Stored data entries:

....

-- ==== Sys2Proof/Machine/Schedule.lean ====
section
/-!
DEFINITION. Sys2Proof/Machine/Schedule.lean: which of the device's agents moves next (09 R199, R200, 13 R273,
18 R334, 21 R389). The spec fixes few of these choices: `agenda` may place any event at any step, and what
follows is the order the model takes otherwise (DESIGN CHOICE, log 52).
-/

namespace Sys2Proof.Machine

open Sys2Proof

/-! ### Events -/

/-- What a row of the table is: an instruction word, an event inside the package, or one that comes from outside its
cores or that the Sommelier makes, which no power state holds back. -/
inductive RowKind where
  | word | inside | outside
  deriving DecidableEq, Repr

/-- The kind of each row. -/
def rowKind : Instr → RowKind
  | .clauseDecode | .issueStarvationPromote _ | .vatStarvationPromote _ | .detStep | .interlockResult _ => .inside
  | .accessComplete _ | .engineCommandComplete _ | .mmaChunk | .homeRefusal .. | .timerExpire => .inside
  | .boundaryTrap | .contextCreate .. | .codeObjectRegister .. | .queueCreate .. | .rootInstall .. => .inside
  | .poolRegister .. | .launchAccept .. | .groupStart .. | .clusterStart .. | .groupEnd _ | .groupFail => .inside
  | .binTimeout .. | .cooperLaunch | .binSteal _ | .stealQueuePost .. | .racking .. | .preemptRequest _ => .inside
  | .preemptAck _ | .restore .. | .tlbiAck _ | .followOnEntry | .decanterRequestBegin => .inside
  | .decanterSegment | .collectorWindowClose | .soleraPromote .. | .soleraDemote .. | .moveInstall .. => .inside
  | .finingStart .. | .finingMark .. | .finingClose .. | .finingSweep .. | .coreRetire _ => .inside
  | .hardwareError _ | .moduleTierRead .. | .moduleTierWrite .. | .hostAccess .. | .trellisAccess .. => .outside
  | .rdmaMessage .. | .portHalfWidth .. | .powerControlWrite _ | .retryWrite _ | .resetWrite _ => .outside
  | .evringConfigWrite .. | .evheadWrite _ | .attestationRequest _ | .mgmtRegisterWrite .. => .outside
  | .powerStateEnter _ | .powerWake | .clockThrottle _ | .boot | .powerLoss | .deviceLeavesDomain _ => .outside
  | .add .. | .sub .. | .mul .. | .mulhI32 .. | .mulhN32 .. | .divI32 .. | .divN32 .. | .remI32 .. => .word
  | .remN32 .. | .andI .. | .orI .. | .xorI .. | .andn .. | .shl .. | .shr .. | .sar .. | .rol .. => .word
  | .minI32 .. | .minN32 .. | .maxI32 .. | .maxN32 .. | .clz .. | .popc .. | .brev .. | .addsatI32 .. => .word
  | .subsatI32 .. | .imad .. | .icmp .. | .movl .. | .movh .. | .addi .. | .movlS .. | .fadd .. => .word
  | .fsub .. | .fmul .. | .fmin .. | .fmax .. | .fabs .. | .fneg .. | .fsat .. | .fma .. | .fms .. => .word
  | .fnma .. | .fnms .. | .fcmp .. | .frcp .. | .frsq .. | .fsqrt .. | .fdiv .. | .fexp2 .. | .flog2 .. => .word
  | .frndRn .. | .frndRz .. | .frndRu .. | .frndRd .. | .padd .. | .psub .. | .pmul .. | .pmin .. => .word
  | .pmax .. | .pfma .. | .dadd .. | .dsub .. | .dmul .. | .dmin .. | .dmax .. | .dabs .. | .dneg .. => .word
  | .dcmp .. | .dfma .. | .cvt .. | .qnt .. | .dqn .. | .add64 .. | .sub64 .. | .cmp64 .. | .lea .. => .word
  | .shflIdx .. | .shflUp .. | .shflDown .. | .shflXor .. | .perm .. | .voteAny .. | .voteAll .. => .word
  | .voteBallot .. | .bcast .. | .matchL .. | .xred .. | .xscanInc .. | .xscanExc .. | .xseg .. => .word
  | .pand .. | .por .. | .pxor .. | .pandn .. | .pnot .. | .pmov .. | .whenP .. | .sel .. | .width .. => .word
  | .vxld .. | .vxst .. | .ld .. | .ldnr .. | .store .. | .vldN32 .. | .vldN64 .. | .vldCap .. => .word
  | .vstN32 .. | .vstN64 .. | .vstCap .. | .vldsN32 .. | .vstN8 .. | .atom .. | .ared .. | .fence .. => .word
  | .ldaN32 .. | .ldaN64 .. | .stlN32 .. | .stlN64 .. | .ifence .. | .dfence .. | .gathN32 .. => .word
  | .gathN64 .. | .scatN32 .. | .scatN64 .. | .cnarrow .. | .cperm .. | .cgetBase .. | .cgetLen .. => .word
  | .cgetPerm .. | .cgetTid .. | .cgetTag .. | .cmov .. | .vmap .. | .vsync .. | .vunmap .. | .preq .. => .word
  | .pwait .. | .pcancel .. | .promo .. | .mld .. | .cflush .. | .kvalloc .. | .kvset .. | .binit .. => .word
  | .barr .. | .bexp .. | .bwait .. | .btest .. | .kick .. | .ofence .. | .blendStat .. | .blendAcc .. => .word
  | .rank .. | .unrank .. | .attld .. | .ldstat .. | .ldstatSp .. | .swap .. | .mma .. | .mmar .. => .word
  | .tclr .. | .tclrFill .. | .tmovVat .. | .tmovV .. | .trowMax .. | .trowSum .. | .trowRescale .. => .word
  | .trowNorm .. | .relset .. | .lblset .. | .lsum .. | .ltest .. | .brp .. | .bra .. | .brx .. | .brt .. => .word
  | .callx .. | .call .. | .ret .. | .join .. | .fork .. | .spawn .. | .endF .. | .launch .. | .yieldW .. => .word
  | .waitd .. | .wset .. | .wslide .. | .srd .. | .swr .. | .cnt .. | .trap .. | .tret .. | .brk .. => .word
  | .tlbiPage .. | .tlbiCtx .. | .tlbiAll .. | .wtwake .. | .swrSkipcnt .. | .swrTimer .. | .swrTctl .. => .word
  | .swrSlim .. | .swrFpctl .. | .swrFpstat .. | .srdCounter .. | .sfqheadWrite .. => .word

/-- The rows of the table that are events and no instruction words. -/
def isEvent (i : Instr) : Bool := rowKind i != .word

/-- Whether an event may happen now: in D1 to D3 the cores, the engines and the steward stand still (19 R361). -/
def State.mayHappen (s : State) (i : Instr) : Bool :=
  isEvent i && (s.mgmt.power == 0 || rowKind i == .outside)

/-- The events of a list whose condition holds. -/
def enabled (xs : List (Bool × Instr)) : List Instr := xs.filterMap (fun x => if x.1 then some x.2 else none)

....

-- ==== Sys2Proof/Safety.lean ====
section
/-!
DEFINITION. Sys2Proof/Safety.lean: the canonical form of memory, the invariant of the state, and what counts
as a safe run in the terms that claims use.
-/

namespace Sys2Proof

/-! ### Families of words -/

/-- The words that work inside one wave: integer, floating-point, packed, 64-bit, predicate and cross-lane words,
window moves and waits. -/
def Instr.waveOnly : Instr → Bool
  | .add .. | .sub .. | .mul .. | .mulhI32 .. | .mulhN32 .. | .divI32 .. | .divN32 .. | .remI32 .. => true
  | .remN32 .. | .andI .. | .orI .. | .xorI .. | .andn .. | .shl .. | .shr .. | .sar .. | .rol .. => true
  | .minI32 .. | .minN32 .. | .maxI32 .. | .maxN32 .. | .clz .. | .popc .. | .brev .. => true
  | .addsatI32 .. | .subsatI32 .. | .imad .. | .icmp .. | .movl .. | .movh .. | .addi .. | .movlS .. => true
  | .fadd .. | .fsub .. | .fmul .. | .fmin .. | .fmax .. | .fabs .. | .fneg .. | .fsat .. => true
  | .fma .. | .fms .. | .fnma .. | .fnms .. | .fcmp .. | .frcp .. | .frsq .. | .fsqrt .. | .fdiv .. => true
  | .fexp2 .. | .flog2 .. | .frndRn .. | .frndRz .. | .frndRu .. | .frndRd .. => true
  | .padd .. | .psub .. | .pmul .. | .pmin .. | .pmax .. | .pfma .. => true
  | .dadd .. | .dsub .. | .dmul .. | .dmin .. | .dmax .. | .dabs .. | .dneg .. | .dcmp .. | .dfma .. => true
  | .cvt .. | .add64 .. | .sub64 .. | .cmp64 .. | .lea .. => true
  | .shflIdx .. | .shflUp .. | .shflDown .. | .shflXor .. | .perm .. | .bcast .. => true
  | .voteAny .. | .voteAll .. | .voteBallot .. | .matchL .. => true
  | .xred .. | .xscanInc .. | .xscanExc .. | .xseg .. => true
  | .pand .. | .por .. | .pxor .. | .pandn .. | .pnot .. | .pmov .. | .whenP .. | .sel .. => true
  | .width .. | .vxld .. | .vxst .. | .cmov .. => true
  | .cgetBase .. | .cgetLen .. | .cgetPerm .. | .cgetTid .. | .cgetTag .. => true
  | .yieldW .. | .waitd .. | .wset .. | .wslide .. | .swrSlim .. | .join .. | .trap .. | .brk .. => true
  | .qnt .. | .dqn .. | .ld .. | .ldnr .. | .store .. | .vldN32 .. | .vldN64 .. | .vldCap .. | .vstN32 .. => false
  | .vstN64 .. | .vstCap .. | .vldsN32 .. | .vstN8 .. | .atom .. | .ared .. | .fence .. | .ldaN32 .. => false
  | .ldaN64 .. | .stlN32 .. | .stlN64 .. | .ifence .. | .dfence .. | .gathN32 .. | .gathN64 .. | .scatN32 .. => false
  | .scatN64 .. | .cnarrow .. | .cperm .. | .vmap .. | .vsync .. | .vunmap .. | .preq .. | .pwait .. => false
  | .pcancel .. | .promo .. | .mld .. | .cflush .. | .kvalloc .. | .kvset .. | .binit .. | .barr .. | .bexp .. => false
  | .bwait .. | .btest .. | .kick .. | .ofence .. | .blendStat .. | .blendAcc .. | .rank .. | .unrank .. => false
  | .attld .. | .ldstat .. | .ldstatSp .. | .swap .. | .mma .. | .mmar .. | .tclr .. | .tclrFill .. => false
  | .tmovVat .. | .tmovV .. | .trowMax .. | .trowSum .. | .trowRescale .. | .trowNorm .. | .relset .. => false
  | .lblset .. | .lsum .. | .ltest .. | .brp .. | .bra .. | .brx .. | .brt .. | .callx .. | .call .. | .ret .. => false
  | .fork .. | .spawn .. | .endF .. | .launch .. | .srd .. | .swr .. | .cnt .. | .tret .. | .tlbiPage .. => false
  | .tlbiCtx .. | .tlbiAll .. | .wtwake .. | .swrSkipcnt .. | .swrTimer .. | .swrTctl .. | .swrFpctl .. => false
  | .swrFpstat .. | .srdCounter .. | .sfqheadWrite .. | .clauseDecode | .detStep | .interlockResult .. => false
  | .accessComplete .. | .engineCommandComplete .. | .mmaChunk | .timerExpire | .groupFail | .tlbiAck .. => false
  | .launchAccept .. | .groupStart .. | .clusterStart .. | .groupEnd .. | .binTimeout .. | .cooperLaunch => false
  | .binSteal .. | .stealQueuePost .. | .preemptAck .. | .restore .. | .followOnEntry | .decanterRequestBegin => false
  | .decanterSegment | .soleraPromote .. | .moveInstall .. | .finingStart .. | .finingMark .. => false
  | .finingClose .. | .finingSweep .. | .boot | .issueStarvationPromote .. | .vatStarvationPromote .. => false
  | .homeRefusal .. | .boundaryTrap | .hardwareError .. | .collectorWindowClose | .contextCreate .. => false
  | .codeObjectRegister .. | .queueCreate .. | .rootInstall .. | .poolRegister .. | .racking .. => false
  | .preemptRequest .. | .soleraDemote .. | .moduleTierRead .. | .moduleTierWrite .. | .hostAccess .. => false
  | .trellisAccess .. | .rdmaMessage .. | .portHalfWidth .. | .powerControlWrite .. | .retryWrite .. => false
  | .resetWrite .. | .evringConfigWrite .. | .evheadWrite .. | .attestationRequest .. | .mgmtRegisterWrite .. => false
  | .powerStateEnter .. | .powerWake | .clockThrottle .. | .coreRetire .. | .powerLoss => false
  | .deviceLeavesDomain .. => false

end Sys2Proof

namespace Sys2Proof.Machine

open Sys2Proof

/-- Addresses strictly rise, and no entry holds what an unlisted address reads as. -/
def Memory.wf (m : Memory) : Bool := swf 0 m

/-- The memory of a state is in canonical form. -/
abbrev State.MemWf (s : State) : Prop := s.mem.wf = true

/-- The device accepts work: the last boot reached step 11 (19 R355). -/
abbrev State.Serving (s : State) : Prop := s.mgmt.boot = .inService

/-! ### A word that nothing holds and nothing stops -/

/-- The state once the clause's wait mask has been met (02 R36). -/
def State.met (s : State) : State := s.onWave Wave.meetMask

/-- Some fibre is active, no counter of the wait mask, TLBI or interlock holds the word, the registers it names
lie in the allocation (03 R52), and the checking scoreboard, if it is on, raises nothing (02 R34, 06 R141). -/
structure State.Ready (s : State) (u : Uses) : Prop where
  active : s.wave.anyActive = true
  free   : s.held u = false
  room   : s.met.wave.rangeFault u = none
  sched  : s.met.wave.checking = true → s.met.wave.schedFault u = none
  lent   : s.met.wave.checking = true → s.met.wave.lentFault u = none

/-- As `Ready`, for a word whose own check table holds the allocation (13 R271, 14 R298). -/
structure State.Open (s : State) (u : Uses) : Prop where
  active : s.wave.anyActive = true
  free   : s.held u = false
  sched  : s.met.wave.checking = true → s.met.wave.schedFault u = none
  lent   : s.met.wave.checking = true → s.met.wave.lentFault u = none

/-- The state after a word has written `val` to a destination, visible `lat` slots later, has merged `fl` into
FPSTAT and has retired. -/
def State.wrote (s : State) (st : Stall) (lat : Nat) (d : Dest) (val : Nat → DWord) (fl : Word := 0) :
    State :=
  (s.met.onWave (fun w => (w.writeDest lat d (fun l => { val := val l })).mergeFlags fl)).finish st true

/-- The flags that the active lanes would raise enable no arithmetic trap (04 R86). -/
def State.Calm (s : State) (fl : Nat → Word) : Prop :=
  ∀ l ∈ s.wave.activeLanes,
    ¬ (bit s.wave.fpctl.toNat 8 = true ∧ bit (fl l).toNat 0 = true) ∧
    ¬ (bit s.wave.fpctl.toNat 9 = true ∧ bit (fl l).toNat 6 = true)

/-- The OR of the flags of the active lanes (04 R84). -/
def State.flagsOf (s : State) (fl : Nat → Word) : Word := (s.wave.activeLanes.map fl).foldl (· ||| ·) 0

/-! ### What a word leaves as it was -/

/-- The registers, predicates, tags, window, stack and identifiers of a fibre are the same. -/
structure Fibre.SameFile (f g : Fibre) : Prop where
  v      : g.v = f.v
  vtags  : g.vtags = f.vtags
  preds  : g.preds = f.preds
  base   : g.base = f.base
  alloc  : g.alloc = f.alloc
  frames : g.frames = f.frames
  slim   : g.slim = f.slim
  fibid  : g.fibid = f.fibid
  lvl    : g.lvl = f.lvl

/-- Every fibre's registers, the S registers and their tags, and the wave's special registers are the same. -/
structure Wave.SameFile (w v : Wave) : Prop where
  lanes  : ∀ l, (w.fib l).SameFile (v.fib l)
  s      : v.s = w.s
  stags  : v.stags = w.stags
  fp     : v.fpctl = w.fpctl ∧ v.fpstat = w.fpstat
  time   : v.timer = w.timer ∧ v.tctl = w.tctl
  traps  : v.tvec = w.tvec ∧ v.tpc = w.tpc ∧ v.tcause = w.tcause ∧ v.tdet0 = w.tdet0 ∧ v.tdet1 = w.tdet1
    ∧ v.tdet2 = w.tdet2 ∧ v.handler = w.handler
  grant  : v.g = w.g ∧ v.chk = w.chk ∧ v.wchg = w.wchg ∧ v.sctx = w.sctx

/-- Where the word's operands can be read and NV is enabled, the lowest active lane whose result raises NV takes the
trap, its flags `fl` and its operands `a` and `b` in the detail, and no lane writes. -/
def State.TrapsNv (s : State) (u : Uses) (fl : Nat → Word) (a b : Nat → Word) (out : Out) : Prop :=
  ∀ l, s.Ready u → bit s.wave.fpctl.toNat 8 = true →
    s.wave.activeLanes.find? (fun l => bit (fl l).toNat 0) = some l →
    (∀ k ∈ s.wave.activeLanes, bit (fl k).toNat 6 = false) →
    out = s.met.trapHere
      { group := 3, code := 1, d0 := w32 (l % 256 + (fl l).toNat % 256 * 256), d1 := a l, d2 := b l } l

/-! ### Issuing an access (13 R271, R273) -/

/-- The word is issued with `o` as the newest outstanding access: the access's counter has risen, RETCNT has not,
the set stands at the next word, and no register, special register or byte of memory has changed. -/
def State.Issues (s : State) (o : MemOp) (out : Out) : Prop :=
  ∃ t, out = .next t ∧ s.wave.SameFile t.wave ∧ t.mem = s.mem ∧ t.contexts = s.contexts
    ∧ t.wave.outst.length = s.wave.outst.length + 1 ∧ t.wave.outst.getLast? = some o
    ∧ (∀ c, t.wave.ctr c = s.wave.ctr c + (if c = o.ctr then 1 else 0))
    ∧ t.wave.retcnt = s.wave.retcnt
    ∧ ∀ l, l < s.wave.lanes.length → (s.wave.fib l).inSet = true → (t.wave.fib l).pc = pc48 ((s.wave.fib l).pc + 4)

....

What you have to do: All that is wanted is a faithful reproduction of the line above with "v.fpstat = w.fpstat", the line with "out = s.met.trapHere", and every line in between.

Exercise response:
  fp     : v.fpctl = w.fpctl ∧ v.fpstat = w.fpstat
  time   : v.timer = w.timer ∧ v.tctl = w.tctl
  traps  : v.tvec = w.tvec ∧ v.tpc = w.tpc ∧ v.tcause = w.tcause ∧ v.tdet0 = w.tdet0 ∧ v.tdet1 = w.tdet1
    ∧ v.tdet2 = w.tdet2 ∧ v.handler = w.handler
  grant  : v.g = w.g ∧ v.chk = w.chk ∧ v.wchg = w.wchg ∧ v.sctx = w.sctx

/-- Where the word's operands can be read and NV is enabled, the lowest active lane whose result raises NV takes the
trap, its flags `fl` and its operands `a` and `b` in the detail, and no lane writes. -/
def State.TrapsNv (s : State) (u : Uses) (fl : Nat → Word) (a b : Nat → Word) (out : Out) : Prop :=
  ∀ l, s.Ready u → bit s.wave.fpctl.toNat 8 = true →
    s.wave.activeLanes.find? (fun l => bit (fl l).toNat 0) = some l →
    (∀ k ∈ s.wave.activeLanes, bit (fl k).toNat 6 = false) →
    out = s.met.trapHere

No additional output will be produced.